Cheshire East Local Plan examination to resume

The formal hearings into Cheshire East Council’s stalled development blueprint for the next 15 years are set to start again next month, following the council’s submission of its final set of amendments to the government planning inspector.

A report to Cllr Rachel Bailey, Cheshire East’s cabinet portfolio holder for the Local Plan, requested approval of a set of alterations to the plan, including updating its site selection process and progress, sites under consideration, and safeguarded land. This was endorsed by the council, with no further suggested revisions.

The Local Plan sets out the council’s case for sustainable economic growth and is the strategy the council wants to adopt to manage development in Cheshire East up to 2030.

The examination into the plan was suspended last year to allow further work to be carried out on key evidence areas. The additional work was submitted to the inspector in July, and a statement from inspector Stephen Pratt last month confirmed that the examination could resume.

A procedural meeting is due to take place on 6 October, followed by a series of public hearings which will begin on 21 October.

The inspector will then submit interim views in mid-November, and will decide whether hearings can continue again in March.

The target date for adoption of the plan is the end of 2016.

When Pratt suspended the public examination into Cheshire East’s Local Plan last October he outlined “serious shortcomings with the council’s objective assessment of housing need and future provision”.

The Local Plan initially proposed a minimum of 27,000 houses between 2010 and 2030, averaging 1,350 homes a year. In the revised draft, the council increased the number of dwellings by 33% to 36,000 by 2030.

In a letter to the council on 14 August, Pratt said while the council felt the revisions did not significantly change the strategy and vision of the plan, he stressed that “the implications… cannot be dismissed lightly and need to be carefully assessed”.

He highlighted that housing supply included in the plan amounted to 32,000 homes, so he was “unclear as to how the shortfall is intended to be met”.

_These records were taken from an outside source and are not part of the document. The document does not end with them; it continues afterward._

-- ==== Sys2Proof/Machine/Breaks.lean ====
section
/-! DEFINITION. The Break Scheduler: watch lists (R84 to R87), switch queues' removals (R92), closing (R75), binding (R76 to R80) and
unbinding (R81). -/

namespace Sys2Proof.Machine

/-! ### Watch entries and switch points -/

/-- The pod of an entry or point, when its kind has one (R84, R91). -/
def PointKind.pod? : PointKind → Option PodNo
  | .out p | .ret p | .slotResume p _ => some p
  | .feedIn _ | .feedOut _ => none

/-- The feed ring of an entry or point, when its kind has one (R84, R91). -/
def PointKind.feed? : PointKind → Option RingNo
  | .feedIn f | .feedOut f => some f
  | .out _ | .ret _ | .slotResume _ _ => none

/-- An entry or point is of kind FEED_IN. -/
def PointKind.isFeedIn : PointKind → Bool
  | .feedIn _ => true
  | _ => false

/-- An entry or point is of kind FEED_OUT. -/
def PointKind.isFeedOut : PointKind → Bool
  | .feedOut _ => true
  | _ => false

/-- An entry or point is a SLOT_RESUME of pod `p`. -/
def PointKind.isResumeOf (p : PodNo) : PointKind → Bool
  | .slotResume q _ => q == p
  | _ => false

/-- Two entries are the same entry: a pod has at most one of each kind, a channel at most one FEED_IN and FEED_OUT (R84). -/
def WatchEntry.same (a b : WatchEntry) : Bool := a.kind == b.kind && a.chan == b.chan

/-- The ring's watch list has a free place (R85). -/
def State.watchHasRoom (s : State) (r : RingNo) (n : Nat := 1) : Bool :=
  decide ((s.watchList r).length + n ≤ Config.watchListSize)

/-- The entry as it is armed on ring `r` now (R85): an immediate target takes the ring's latest PCR base, and only an immediate OUT
holds a start mark sequence (R84). -/
def State.armed (s : State) (r : RingNo) (kind : PointKind) (c : ChanNo) (target : Target) (markSeq : Option SeqNo) : WatchEntry :=
  match target with
  | .atTick _ => { kind := kind, chan := c, target := target, pcrBase := none, markSeq := none }
  | .immediate => { kind := kind, chan := c, target := target, pcrBase := (s.ring r).pcrBase, markSeq := markSeq }

/-- Arms a new entry, placed last; the caller has seen a free place (R85). -/
def arm (r : RingNo) (kind : PointKind) (c : ChanNo) (target : Target) (markSeq : Option SeqNo) (s : State) : State :=
  s.setWatch r (s.watchList r ++ [s.armed r kind c target markSeq])

/-- Replaces the target of an entry in its place (R86). -/
def rearm (r : RingNo) (kind : PointKind) (c : ChanNo) (target : Target) (markSeq : Option SeqNo) (s : State) : State :=
  let new := s.armed r kind c target markSeq
  s.setWatch r ((s.watchList r).map fun e => if e.same new then new else e)

/-- The ring's list holds an entry of this kind and channel. -/
def State.watches (s : State) (r : RingNo) (kind : PointKind) (c : ChanNo) : Bool :=
  (s.watchList r).any fun e => e.kind == kind && e.chan == c

/-- The entry of pod `p` of kind RETURN on ring `r`, when it has one. -/
def State.returnEntry (s : State) (r : RingNo) (p : PodNo) : Option WatchEntry :=
  (s.watchList r).find? fun e => e.kind == .ret p

/-- Removes from every watch list the entries that a test picks out; the others keep their order (R87). -/
def dropEntries (gone : WatchEntry → Bool) (s : State) : State :=
  { s with watch := s.watch.map fun l => l.filter fun e => !gone e }

/-- Removes from a channel's switch queue the points that a test picks out; the others keep their order (R92). -/
def dropPoints (c : ChanNo) (gone : SwitchPoint → Bool) (s : State) : State :=
  s.modChan c fun ch => { ch with queue := ch.queue.filter fun pt => !gone pt }

/-- Removes every watch entry and switch point of pod `p` (R75 steps 2 and 3, R81 steps 1 and 2). -/
def dropPodTargets (p : PodNo) (s : State) : State :=
  dropPoints (s.pod p).record.chan (fun pt => pt.kind.pod? == some p) (dropEntries (fun e => e.kind.pod? == some p) s)

/-- Removes the FEED_IN and FEED_OUT entries and points of channel `c` (R123, R131). -/
def dropFeedTargets (c : ChanNo) (s : State) : State :=
  dropPoints c (fun pt => pt.kind.feed?.isSome) (dropEntries (fun e => e.chan == c && e.kind.feed?.isSome) s)

/-- A feed start is abandoned: its entries and points go and FEED is set (R131). -/
def abandonFeed (c : ChanNo) (s : State) : State := setFlag .feed (dropFeedTargets c s)

/-- Some watch entry of channel `c` passes a test. -/
def State.hasEntry (s : State) (c : ChanNo) (test : PointKind → Bool) : Bool :=
  allRings.any fun r => (s.watchList r).any fun e => e.chan == c && test e.kind

/-- Some point in channel `c`'s switch queue passes a test. -/
def State.hasPoint (s : State) (c : ChanNo) (test : PointKind → Bool) : Bool :=
  (s.chan c).queue.any fun pt => test pt.kind

/-! ### As-run records of spots -/

/-- The flags LATE and UNALIGNED of the point at whose application a record is made (R155). -/
structure EndFlags where
  late      : Bool := false
  unaligned : Bool := false
deriving DecidableEq, Repr

/-- What every spot record carries (R75, R116): channel, pod, spot, clip, event id and avail pair of the binding, cells expected. -/
def State.spotRecord (s : State) (p : PodNo) (k : SpotNo) (kind : RecordKind) : AsRunRecord :=
  let pod := s.pod p
  let n := pod.record.clipOf k.val
  { kind := kind, chan := some pod.record.chan, pod := some p, spot := some k, clip := some n,
    event := pod.binding.bind (·.event), avail := pod.binding.map fun b => (b.cue.avail, b.cue.expected),
    cellsExpected := some (s.clip n).cellCount }

/-- The record of a spot whose fate is PLAYING (R116): the start fields, cells delivered, and the flags of the point that began it
together with those of the point that ends it (R155). -/
def State.playedRecord (s : State) (p : PodNo) (k : SpotNo) (kind : RecordKind) (delivered : Nat) (ends : EndFlags) : AsRunRecord :=
  let info := (s.pod p).spotInfo.get k
  { s.spotRecord p k kind with
    startSeq := info.startSeq, startStamp := info.startStamp, startPts := some (s.slotStart p k.val),
    delivered := some (BitVec.ofNat 32 delivered),
    late := info.late || ends.late, unaligned := info.unaligned || ends.unaligned }

/-- A SPOT_NOT_AIRED record (R75). -/
def State.notAiredRecord (s : State) (p : PodNo) (k : SpotNo) (why : Reason) (ends : EndFlags) : AsRunRecord :=
  { s.spotRecord p k .spotNotAired with reason := some why, late := ends.late, unaligned := ends.unaligned }

/-- What a pod keeps of one spot, changed. -/
def modSpot (p : PodNo) (k : SpotNo) (f : SpotInfo → SpotInfo) (s : State) : State :=
  s.modPod p fun pod => { pod with spotInfo := pod.spotInfo.set k.val (f (pod.spotInfo.get k)) }

/-- A spot's fate becomes RECORDED (R69). -/
def markRecorded (p : PodNo) (k : SpotNo) : State → State := modSpot p k fun i => { i with fate := .recorded }

/-- A spot that never started is given its SPOT_NOT_AIRED record (R75 step 1). -/
def recordNotAired (p : PodNo) (why : Reason) (ends : EndFlags) (k : SpotNo) (s : State) : State :=
  if k.val < (s.pod p).record.spots.length && ((s.pod p).spotInfo.get k).fate == .unstarted then
    markRecorded p k (asRunPush (s.notAiredRecord p k why ends) s)
  else s

/-- A pod with no binding and no anchor, EMPTY (R75 step 4). -/
def Pod.close (pod : Pod) : Pod := { pod with binding := none, anchor := none, state := .empty }

/-- A pod is closed (R75). -/
def closePod (p : PodNo) (why : Reason) (ends : EndFlags) (s : State) : State :=
  (dropPodTargets p (forEach allSpots (recordNotAired p why ends) s)).modPod p Pod.close

/-! ### Binding -/

/-- A pod that a cue has bound: BOUND, with its binding (R79). -/
def Pod.bind (r : RingNo) (event : Option (BitVec 32)) (cv : CueValues) (pod : Pod) : Pod :=
  { pod with state := .bound, binding := some { ring := r, event := event, cue := cv } }

/-- The watch entry of an OUT target is armed for the pod, or no place is free and channel `c` is given AVAIL_MISSED with reason
WATCH_FULL (R79). Answers whether the binding was made. -/
def bindPod (p : PodNo) (c : ChanNo) (r : RingNo) (event : Option (BitVec 32)) (cv : CueValues) (s : State) : State × Bool :=
  if s.watchHasRoom r then
    let s := s.setReady c ((s.readyList c).filter (· != p))
    let s := s.modPod p (Pod.bind r event cv)
    (arm r (.out p) c cv.target cv.markSeq s, true)
  else (availMissed c .watchFull event cv s, false)

/-- The pod is eligible for a cue with this avail number (R76). -/
def State.eligible (s : State) (avail : Byte) (p : PodNo) : Bool :=
  (s.pod p).record.accepts avail && s.clipsValid (s.pod p).record

/-- Binding is tried for channel `c` against a cue (R77): the oldest eligible pod of its ready list. Answers whether the channel
leaves the pending set. -/
def tryChannel (c : ChanNo) (r : RingNo) (event : BitVec 32) (cv : CueValues) (s : State) : State × Bool :=
  match (s.readyList c).find? (s.eligible cv.avail) with
  | none => (s, false)
  | some p => ((bindPod p c r (some event) cv s).1, true)

/-- Binding is tried for each channel of a set, ascending (R57 step 3, R59 step 1). Answers the channels that remain. -/
def tryChannels (set : ChanSet) (r : RingNo) (event : BitVec 32) (cv : CueValues) (s : State) : State × ChanSet :=
  allChans.foldl
    (fun acc c =>
      if setHas acc.2 c then
        let t := tryChannel c r event cv acc.1
        (t.1, if t.2 then setDrop acc.2 c else acc.2)
      else acc)
    (s, set)

/-- The pending set of the queue entry for a ring and event is replaced; an entry whose set becomes empty is removed (R55). -/
def setWaiting (r : RingNo) (event : BitVec 32) (set : ChanSet) (s : State) : State :=
  { s with cueQueue :=
      (s.cueQueue.map fun e => if e.ring = r ∧ e.event = event then { e with waiting := set } else e).filter (·.waiting != 0) }

/-- A READY pod is tried against the cue queue: the oldest entry that lists its channel and whose avail number it accepts (R78). -/
def tryQueue (p : PodNo) (s : State) : State :=
  let record := (s.pod p).record
  if s.clipsValid record then
    match s.cueQueue.find? (fun e => setHas e.waiting record.chan && record.accepts e.cue.avail) with
    | none => s
    | some e => setWaiting e.ring e.event (setDrop e.waiting record.chan) (bindPod p record.chan e.ring (some e.event) e.cue s).1
  else s

/-- What becoming READY makes of a pod: spots UNSTARTED, filler total 0, no binding, no anchor (R69, R45). -/
def Pod.becomeReady (pod : Pod) : Pod :=
  { pod with state := .ready, binding := none, anchor := none, spotInfo := Vector.replicate 8 {}, fillerTotal := 0 }

/-- A pod becomes READY at the tail of its channel's ready list (R74). -/
def makeReady (p : PodNo) (s : State) : State :=
  let c := (s.pod p).record.chan
  let s := s.modPod p Pod.becomeReady
  s.setReady c (s.readyList c ++ [p])

/-- A BOUND or PENDING pod is unbound (R81). -/
def unbind (p : PodNo) (s : State) : State := tryQueue p (makeReady p (dropPodTargets p s))

/-- A CANCEL for a ring and event (R63 steps 1 to 3). Answers whether it removed an entry or unbound a pod. -/
def cancelBreak (r : RingNo) (event : BitVec 32) (s : State) : State × Bool :=
  let isIt := fun e : CueEntry => decide (e.ring = r ∧ e.event = event)
  let found := s.cueQueue.any isIt
  let s := { s with cueQueue := s.cueQueue.filter fun e => !isIt e }
  let hits := allPods.filter fun p => s.bindingIs p r event && ((s.pod p).state == .bound || (s.pod p).state == .pending)
  (forEach hits unbind s, found || !hits.isEmpty)

end Sys2Proof.Machine
end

He also responded to the council’s request for confirmation that “there is no proper basis upon which it would be reasonable to conclude that the Local Plan strategy is so fundamentally flawed that it should be withdrawn at this stage”.

He said that “in my interim views I made it clear that the submitted Local Plan strategy had several shortcomings which would probably lead me to conclude that it is unsound. Until I have fully considered the additional evidence… I cannot yet come to the conclusion that the council seeks”.

Commenting on the resumption of the examination, Nick Lee, managing director of NJL Consulting which advises housebuilders in Cheshire East, said: “The Local Plan is stumbling forwards again with the further hearings; but it will still be of major concern to many that the approach to deciding on how much housing land is needed is not aspirational. The process of considering Green Belt release remains under scrutiny as, despite a review of method, the same main outcomes are arrived at. There has been no real assessment of genuine alternative approaches to this which could have less impact on the Green Belt.”

Dan Mitchell, partner of Barton Willmore, said: “The government clearly wants local plans in place at whatever cost. To be fair to Cheshire East, they have aligned housing figures with recommendations, which is welcome. What is now frustrating is the protracted nature of the examination process.”